Part E: Commit your work (10 min)

cd ~/fnd-102/lab-6
git add lab-6-scanner.py sample.log
# scanner.debug.log is an output artifact; do not commit
echo 'scanner.debug.log' >> ~/fnd-102/.gitignore
git add ~/fnd-102/.gitignore
git commit -m "lab-6: refactor scanner with argparse CLI and logging (file DEBUG + stderr level by flag)"

A .gitignore keeps generated artifacts out of the repo. The pattern is one path per line; entries can use globs (*.log).

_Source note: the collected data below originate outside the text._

-- ==== Sys2Proof/Machine/GrantCommands.lean ====
section
/-! DEFINITION. The commands of a grant: GRANT_BEGIN, GRANT_FRAME_RECEIVED, GRANT_TIMEOUT, CLAIM_WAIT_EXPIRY,
INTERLEAVE_END (chapter 6). -/

namespace Sys2Proof.Machine

/-- R103: the last character of the GRANT frame has been sent. -/
def State.grantDue (s : State) : Bool :=
  match s.frameSent with
  | some a => a.frame.isGrant
  | none => false

/-- R77, R103. -/
def execGrantBegin (s : State) : Host.Outcome State Fault Refusal :=
  taken s fun s =>
    match s.frameSent with
    | some a => if a.frame.isGrant then settleFrom a.doneAt (beginGrant s) else s
    | none => s

/-- R104 to R107. -/
def execGrantFrameReceived (fin : FrameEnd) (s : State) : Host.Outcome State Fault Refusal :=
  taken s fun s => if s.loop.inGrantFrame then settle (endGrantFrame fin (seenHigh s)) else s

/-- R108: the grant timer is due, in HELD or CLOSING. -/
def State.grantTimerDue (s : State) : Bool :=
  (s.loop.grant.state == .held || s.loop.grant.state == .closing) && dueAt s.loop.grant.timerAt s.now

/-- R108. -/
def execGrantTimeout (s : State) : Host.Outcome State Fault Refusal :=
  taken s fun s => if s.grantTimerDue then settle (s.setLoop (s.loop.claim .timeout)) else s

/-- R110: the claim wait is due, in CLOSING or CLAIMING. -/
def State.waitDue (s : State) : Bool :=
  (s.loop.grant.state == .closing || s.loop.grant.state == .claiming) &&
    dueAt (s.loop.grant.wait.bind ClaimWait.expiry) s.fineNow

/-- R110, R111: the grant ends with NO-BURST-END, then the node's count rises. -/
def endUnanswered (s : State) : State :=
  let node := s.loop.grant.node
  nodeFailure node (closeGrant .noBurstEnd s)

/-- R110. -/
def execClaimWaitExpiry (s : State) : Host.Outcome State Fault Refusal :=
  taken s fun s => if s.waitDue then settle (endUnanswered s) else s

/-- R111: the interleave timer is due. -/
def State.interleaveDue (s : State) : Bool := dueAt s.loop.grant.interleaveAt s.now

/-- R82, R111. -/
def execInterleaveEnd (s : State) : Host.Outcome State Fault Refusal :=
  taken s fun s =>
    if s.interleaveDue then
      settle (s.setLoop { s.loop with grant := { s.loop.grant with interleaveAt := none } })
    else s

end Sys2Proof.Machine
end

Expected output / artifact

lab-6-scanner.py should:

  • Use argparse.ArgumentParser with at least four arguments: positional input, optional --top, --output, --verbose, --debug
  • Use logging.getLogger with two handlers (file + stderr)
  • File handler always DEBUG; stderr handler WARNING / INFO / DEBUG based on flags
  • Produce identical results to Lab 5 on the same input
  • --help reads like documentation, not field names

Files committed: lab-6-scanner.py, sample.log, .gitignore.


What's the failure mode?

This tool's likely failure modes:

  1. scanner.debug.log not writable. If you run the scanner in a read-only directory, the FileHandler raises PermissionError at config time. The user sees a traceback before any work happens. Defensive fix: try the file handler; on failure, log a warning and continue with stderr only.
  2. --output path's directory does not exist. open('subdir/out.txt', 'w') fails if subdir/ does not exist. Defensive fix: args.output.parent.mkdir(parents=True, exist_ok=True) before opening.
  3. The scanner crashes mid-stream. If a single log line has unexpected encoding, the for line in f: loop raises UnicodeDecodeError and you lose all matches found so far. Fix (week 9): try/except around the read.
  4. --top of 0. Argparse accepts --top 0; your matches[:0] is empty; the user sees "First 0:" followed by nothing. Not a crash, but confusing. Forward-stretch: add a choices=range(1, 1001) to argparse, or a manual validation.

Common pitfalls

  • logging.info(f'count: {n}') vs log.info('count: %d', n). The first formats eagerly (always); the second formats lazily (only if INFO is enabled). Tight loops should always use the lazy form. Lecture mentioned this; reinforce by running a million-iteration loop with each style and comparing wall time.
  • Forgetting if __name__ == '__main__':. Without it, importing lab-6-scanner.py runs the scanner. Tests in week 13 will fail loudly. Module names with hyphens cannot be imported anyway; rename to lab_6_scanner.py if you plan to test.
  • --verbose AND --debug passed together. Your config gives --debug precedence (good). Document this in the help string if it matters.
  • Argparse default of False for flags. action='store_true' defaults to False if the flag is absent. action='store_false' defaults to True. Pick the one that matches the natural off-state.

Stretch (optional)

  1. Add --threshold N that only reports kinds with ≥ N occurrences. Practice in conditional filtering with argparse-controlled threshold.
  2. Add --format with choices text, json, csv for the output format. Each choice changes how matches and counts are serialized.
  3. Split the file into a package. scanner/__init__.py, scanner/cli.py (argparse), scanner/core.py (scan generator), scanner/__main__.py (entry). Run with python3 -m scanner. This is the conventional shape for a real Python CLI tool.
  4. Add a config-file argument (--config config.json) that pre-loads defaults for --top and --threshold. CLI overrides config; config overrides argparse defaults.

Lab 6 v0.1.